Reese is also the founder and chief executive officer of Validea.com, a research website that allows visitors to use his screening tools, and Validea Capital Management, an investment advisory firm. He advises two mutual funds offered in Canada, National Bank Consensus American Equity Fund and National Bank Consensus International Equity Fund.

== Early life and education ==
John P. Reese was born on July 1, 1953, in Los Angeles, California. He attended Hollywood High School in Hollywood, California, before going to MIT and Harvard Business School.

Reese attended the Massachusetts Institute of Technology and graduated with a degree in electrical engineering in 1974. At MIT, he was a member of the school’s artificial intelligence laboratory. In 1979, he received his Master’s in Business Administration from Harvard Business School.

== Career ==
Prior to his investing career, Reese served as marketing manager of electronics at Coleco and vice president of information technology for GE Capital ITS. He also founded and served as CEO of Micro Networks of America, a Farmington, Conn.-based computer networking firm, before selling the company to AmeriData Inc. in 1993.

Reese founded The Reese Group in the late 1990s.
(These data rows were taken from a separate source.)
/-- R76, R123, R126: MPA, MAC, MSU, MACSU and CLRA on the accumulators of the enabled lanes; the others keep theirs. -/
def Obligations.AccumulateResults : Prop :=
  ∀ (c : CoreId) (f : CSyl) (x : Word) (s : State), Computes s c f x → f.li = false → f.dst = 0#5 →
    let k := coreAt s c.val
    let lanes (t : State) (v : Nat → BitVec 80) (ov : Nat → Bool) : Prop :=
      (∀ j, j < 4 → rAcc (coreAt t c.val) j = if f.md.getLsbD j then v j else rAcc k j) ∧
      FlagsTo k (coreAt t c.val) 4 (fun j => f.md.getLsbD j && ov j) ∧
      { coreAt t c.val with acc := k.acc, stat := k.stat } = k.onward ∧ t.mem = s.mem
    let clip (z : Int) : BitVec 80 := BitVec.ofInt 80 (max (-2 ^ 79) (min (2 ^ 79 - 1) z))
    let ovf (z : Int) : Bool := decide (z < -2 ^ 79) || decide (2 ^ 79 - 1 < z)
    let sum (g : Nat → Int) (j : Nat) : Int := (rAcc k j).toInt + g j
    (f.shr.toNat < 5 → Goes (exec (.mpa c f x) s) fun t => lanes t (fun j => BitVec.ofInt 80 (laneProd k f j)) fun _ => false) ∧
    (f.shr.toNat < 5 → Goes (exec (.mac c f x) s) fun t =>
      lanes t (fun j => clip (sum (laneProd k f) j)) fun j => ovf (sum (laneProd k f) j)) ∧
    (f.shr.toNat < 5 → Goes (exec (.msu c f x) s) fun t =>
      lanes t (fun j => clip (sum (fun j => -laneProd k f j) j)) fun j => ovf (sum (fun j => -laneProd k f j) j)) ∧
    (f.shr.toNat < 4 →
      let g (j : Nat) : Int := (laneA k f j).toInt * ((laneB k f j).toNat : Int) / 2
      Goes (exec (.macsu c f x) s) fun t => lanes t (fun j => clip (sum g j)) fun j => ovf (sum g j)) ∧
    (f.shr = 0#3 → f.sa = 0#5 → f.sb = 0#5 → Goes (exec (.clra c f x) s) fun t => lanes t (fun _ => 0#80) fun _ => false)

/-- R77, R80–R82, R125–R127: accumulator moves with the crew lead's SCALE, their saturation and tracking; BEXP; LDA, ACMB, SHA, MVAR and SETAR. -/
def Obligations.AccumulatorMoves : Prop :=
  (∀ (c : CoreId) (f : CSyl) (x : Word) (s : State), Computes s c f x → f.li = false → f.shr = 0#3 → f.sb = 0#5 →
     let k := coreAt s c.val
     let sh : Int := f.sa.toInt + (if c.val % 8 = 0 then (k.scale.extractLsb' (8 * (f.md.toNat / 4)) 5).toInt else 0)
     let z (j : Nat) : Int := (if 0 ≤ sh then (rAcc k j).toInt * 2 ^ sh.toNat else (rAcc k j).toInt / 2 ^ (-sh).toNat) / 2 ^ 31
     let v (j : Nat) : Word := (sat32 (z j)).1
     let fold (y : Word) : Word := if bitAt k.stat 20 then y ^^^ y.sshiftRight 31 else 0#32
     let n := f.md.toNat % 4
     (Becomes (.mva c f x) s c
       { setD f.dst.toNat (v n) k.onward with stat := k.stat ||| flag (sat32 (z n)).2 n, bxd := k.bxd ||| fold (v n) }) ∧
     (n = 0 → Goes (exec (.mva4 c f x) s) fun t =>
       LanesTo k (coreAt t c.val) f.dst.toNat 15#4 v ∧ FlagsTo k (coreAt t c.val) 0 (fun j => (sat32 (z j)).2) ∧
       (coreAt t c.val).bxd = k.bxd ||| fold (v 0) ||| fold (v 1) ||| fold (v 2) ||| fold (v 3) ∧
       { coreAt t c.val with d := k.d, stat := k.stat, bxd := k.bxd } = k.onward ∧ t.mem = s.mem) ∧
     (f.sa = 0#5 → f.md = 0#4 → Goes (exec (.bexp c f x) s) fun t =>
       t.mem = s.mem ∧ ∃ m : Nat, m ≤ 32 ∧ (∀ i, m ≤ i → bitAt k.bxd i = false) ∧ (0 < m → bitAt k.bxd (m - 1) = true) ∧
         coreAt t c.val = setD f.dst.toNat (wInt (31 - m)) k.onward)) ∧
  (∀ (c : CoreId) (f : CSyl) (x : Word) (s : State), Computes s c f x → f.shr = 0#3 →
     let k := coreAt s c.val
     let clip (z : Int) : BitVec 80 := BitVec.ofInt 80 (max (-2 ^ 79) (min (2 ^ 79 - 1) z))
     let ovf (z : Int) : Bool := decide (z < -2 ^ 79) || decide (2 ^ 79 - 1 < z)
     let n := f.md.toNat % 4
     let part := f.md.toNat / 4
     let acc := rAcc k n
     let d := opndA k f
     (f.dst = 0#5 → f.sa = 0#5 → f.md.toNat < 4 →
       Becomes (.lda c f x) s c (setAcc n (BitVec.ofInt 80 ((opndB k f x).toInt * 2 ^ 31)) k.onward)) ∧
     (f.li = false → f.dst.toNat < 4 → f.sa.toNat < 4 → f.sb.toNat < 4 → f.md.toNat < 2 →
       let a := (rAcc k f.sa.toNat).toInt
       let b := (rAcc k f.sb.toNat).toInt
       let z := if f.md = 1#4 then a - b else a + b
       Becomes (.acmb c f x) s c
         { setAcc f.dst.toNat (clip z) k.onward with stat := k.stat ||| flag (ovf z) (4 + f.dst.toNat) }) ∧
     (f.li = false → f.dst = 0#5 → f.sb = 0#5 → f.md.toNat < 4 →
       let z := if 0 ≤ f.sa.toInt then acc.toInt * 2 ^ f.sa.toInt.toNat else acc.toInt / 2 ^ (-f.sa.toInt).toNat
       Becomes (.sha c f x) s c { setAcc n (clip z) k.onward with stat := k.stat ||| flag (ovf z) (4 + n) }) ∧
     (f.li = false → f.sa = 0#5 → f.sb = 0#5 → f.md.toNat < 12 →
       Becomes (.mvar c f x) s c (setD f.dst.toNat
         (if part = 0 then acc.extractLsb' 0 32 else if part = 1 then acc.extractLsb' 32 32
          else (acc.extractLsb' 64 16).signExtend 32) k.onward)) ∧
     (f.li = false → f.dst = 0#5 → f.sb = 0#5 → f.md.toNat < 12 →
       Goes (exec (.setar c f x) s) fun t =>
         (∀ i, i < 80 → (rAcc (coreAt t c.val) n).getLsbD i =
           if part = 0 ∧ i < 32 then d.getLsbD i else if part = 1 ∧ 32 ≤ i ∧ i < 64 then d.getLsbD (i - 32)
           else if part = 2 ∧ 64 ≤ i then d.getLsbD (i - 64) else acc.getLsbD i) ∧
         (∀ j, j < 4 → j ≠ n → rAcc (coreAt t c.val) j = rAcc k j) ∧ { coreAt t c.val with acc := k.acc } = k.onward ∧ t.mem = s.mem))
Initially, the site served as a report card for financial commentators, monitoring how well the recommendations of dozens of investment columnists and personalities fared. The company's name was later changed to Validea.com. The firm's focus was also changed to feature Reese's stock-selection models. As of April 2011, Validea.com featured models based on published books or papers from 11 different investors with long-term track records of generating above-market-average returns and quantifiable investment strategies. Those investors include: Peter Lynch, Benjamin Graham, William O'Neil, Warren Buffett, David Dreman, Martin Zweig, Kenneth Fisher, James O'Shaughnessy, John Neff, Joseph Piotroski, and The Motley Fool. Reese is the chief executive officer of Validea.com.
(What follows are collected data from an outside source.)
-- ==== Sys2Proof/Laws/State.lean ====
section
/-! SUPPORT. One lemma per field per shared update of the state: what the update leaves alone, and what it sets. -/

namespace Sys2Proof.Machine

/-! ### setReg -/

@[simp] theorem setReg_pending (off : Nat) (v : Word) (s : State) : (setReg off v s).pending = s.pending := rfl
@[simp] theorem setReg_freeCtr (off : Nat) (v : Word) (s : State) : (setReg off v s).freeCtr = s.freeCtr := rfl
@[simp] theorem setReg_mem (off : Nat) (v : Word) (s : State) : (setReg off v s).mem = s.mem := rfl
@[simp] theorem setReg_stage (off : Nat) (v : Word) (s : State) : (setReg off v s).stage = s.stage := rfl
@[simp] theorem setReg_act (off : Nat) (v : Word) (s : State) : (setReg off v s).act = s.act := rfl
@[simp] theorem setReg_banks (off : Nat) (v : Word) (s : State) : (setReg off v s).banks = s.banks := rfl
@[simp] theorem setReg_err (off : Nat) (v : Word) (s : State) : (setReg off v s).err = s.err := rfl
@[simp] theorem setReg_call (off : Nat) (v : Word) (s : State) : (setReg off v s).call = s.call := rfl
@[simp] theorem setReg_eng (off : Nat) (v : Word) (s : State) : (setReg off v s).eng = s.eng := rfl
@[simp] theorem setReg_cores (off : Nat) (v : Word) (s : State) : (setReg off v s).cores = s.cores := rfl
@[simp] theorem setReg_crews (off : Nat) (v : Word) (s : State) : (setReg off v s).crews = s.crews := rfl
@[simp] theorem setReg_mix (off : Nat) (v : Word) (s : State) : (setReg off v s).mix = s.mix := rfl
@[simp] theorem setReg_patch (off : Nat) (v : Word) (s : State) : (setReg off v s).patch = s.patch := rfl
@[simp] theorem setReg_scene (off : Nat) (v : Word) (s : State) : (setReg off v s).scene = s.scene := rfl
@[simp] theorem setReg_fin (off : Nat) (v : Word) (s : State) : (setReg off v s).fin = s.fin := rfl
@[simp] theorem setReg_port (off : Nat) (v : Word) (s : State) : (setReg off v s).port = s.port := rfl
@[simp] theorem setReg_net (off : Nat) (v : Word) (s : State) : (setReg off v s).net = s.net := rfl
@[simp] theorem setReg_ref (off : Nat) (v : Word) (s : State) : (setReg off v s).ref = s.ref := rfl
@[simp] theorem setReg_twin (off : Nat) (v : Word) (s : State) : (setReg off v s).twin = s.twin := rfl
@[simp] theorem setReg_msvc (off : Nat) (v : Word) (s : State) : (setReg off v s).msvc = s.msvc := rfl
@[simp] theorem setReg_slate (off : Nat) (v : Word) (s : State) : (setReg off v s).slate = s.slate := rfl
@[simp] theorem setReg_geode (off : Nat) (v : Word) (s : State) : (setReg off v s).geode = s.geode := rfl
@[simp] theorem setReg_dram (off : Nat) (v : Word) (s : State) : (setReg off v s).dram = s.dram := rfl
@[simp] theorem setReg_fab (off : Nat) (v : Word) (s : State) : (setReg off v s).fab = s.fab := rfl
@[simp] theorem setReg_dma (off : Nat) (v : Word) (s : State) : (setReg off v s).dma = s.dma := rfl
@[simp] theorem setReg_sys (off : Nat) (v : Word) (s : State) : (setReg off v s).sys = s.sys := rfl
@[simp] theorem setReg_host (off : Nat) (v : Word) (s : State) : (setReg off v s).host = s.host := rfl
@[simp] theorem setReg_out (off : Nat) (v : Word) (s : State) : (setReg off v s).out = s.out := rfl

/-! ### orReg -/

@[simp] theorem orReg_pending (off : Nat) (v : Word) (s : State) : (orReg off v s).pending = s.pending := rfl
@[simp] theorem orReg_freeCtr (off : Nat) (v : Word) (s : State) : (orReg off v s).freeCtr = s.freeCtr := rfl
@[simp] theorem orReg_mem (off : Nat) (v : Word) (s : State) : (orReg off v s).mem = s.mem := rfl
@[simp] theorem orReg_stage (off : Nat) (v : Word) (s : State) : (orReg off v s).stage = s.stage := rfl
@[simp] theorem orReg_act (off : Nat) (v : Word) (s : State) : (orReg off v s).act = s.act := rfl
@[simp] theorem orReg_banks (off : Nat) (v : Word) (s : State) : (orReg off v s).banks = s.banks := rfl
@[simp] theorem orReg_err (off : Nat) (v : Word) (s : State) : (orReg off v s).err = s.err := rfl
@[simp] theorem orReg_call (off : Nat) (v : Word) (s : State) : (orReg off v s).call = s.call := rfl
@[simp] theorem orReg_eng (off : Nat) (v : Word) (s : State) : (orReg off v s).eng = s.eng := rfl
@[simp] theorem orReg_cores (off : Nat) (v : Word) (s : State) : (orReg off v s).cores = s.cores := rfl
@[simp] theorem orReg_crews (off : Nat) (v : Word) (s : State) : (orReg off v s).crews = s.crews := rfl
@[simp] theorem orReg_mix (off : Nat) (v : Word) (s : State) : (orReg off v s).mix = s.mix := rfl
@[simp] theorem orReg_patch (off : Nat) (v : Word) (s : State) : (orReg off v s).patch = s.patch := rfl
@[simp] theorem orReg_scene (off : Nat) (v : Word) (s : State) : (orReg off v s).scene = s.scene := rfl
@[simp] theorem orReg_fin (off : Nat) (v : Word) (s : State) : (orReg off v s).fin = s.fin := rfl
@[simp] theorem orReg_port (off : Nat) (v : Word) (s : State) : (orReg off v s).port = s.port := rfl
@[simp] theorem orReg_net (off : Nat) (v : Word) (s : State) : (orReg off v s).net = s.net := rfl
@[simp] theorem orReg_ref (off : Nat) (v : Word) (s : State) : (orReg off v s).ref = s.ref := rfl
@[simp] theorem orReg_twin (off : Nat) (v : Word) (s : State) : (orReg off v s).twin = s.twin := rfl
@[simp] theorem orReg_msvc (off : Nat) (v : Word) (s : State) : (orReg off v s).msvc = s.msvc := rfl
@[simp] theorem orReg_slate (off : Nat) (v : Word) (s : State) : (orReg off v s).slate = s.slate := rfl
@[simp] theorem orReg_geode (off : Nat) (v : Word) (s : State) : (orReg off v s).geode = s.geode := rfl
@[simp] theorem orReg_dram (off : Nat) (v : Word) (s : State) : (orReg off v s).dram = s.dram := rfl
@[simp] theorem orReg_fab (off : Nat) (v : Word) (s : State) : (orReg off v s).fab = s.fab := rfl
@[simp] theorem orReg_dma (off : Nat) (v : Word) (s : State) : (orReg off v s).dma = s.dma := rfl
@[simp] theorem orReg_sys (off : Nat) (v : Word) (s : State) : (orReg off v s).sys = s.sys := rfl
@[simp] theorem orReg_host (off : Nat) (v : Word) (s : State) : (orReg off v s).host = s.host := rfl
@[simp] theorem orReg_out (off : Nat) (v : Word) (s : State) : (orReg off v s).out = s.out := rfl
In 2004, Reese co-founded Validea Capital Management where he became the CEO, and which manages money for high-net-worth individuals and institutions using his computer models. In 2014 Reese became the co-portfolio-manager of an actively managed exchange-traded fund (ETF) launched by Validea Capital. The fund was the first to directly give investors exposure to the methodologies used by some of Wall Street’s successful investors.

==Published work==
Reese has co-authored two books on investment strategies. The Guru Investor: How to Beat the Market Using History's Best Investment Strategies (February 3, 2009, John Wiley & Sons. ISBN 978-0470377093) was co-authored by Jack M. Forehand and examines the approaches used by 10 stock strategists: Benjamin Graham, John Neff, David Dreman, Warren Buffett, Peter Lynch, Kenneth Fisher, Martin Zweig, James O'Shaughnessy, Joel Greenblatt, and Joseph Piotroski.

His first book, The Market Gurus: Stock Investing Strategies You Can Use From Wall Street's Best (Dearborn, 2002. ISBN 978-0976510109), was co-authored with Todd O. Glassman and examined the strategies of eight different stock market investors—Peter Lynch, Benjamin Graham, William O'Neil, Warren Buffett, David Dreman, Martin Zweig, Kenneth Fisher, and James O'Shaughnessy.

In addition, Reese is a regular columnist for the financial websites Forbes.com, Nasdaq.com, and RealMoney.com. He writes for two international publications, Israel's Globes and Canada's The Globe and Mail.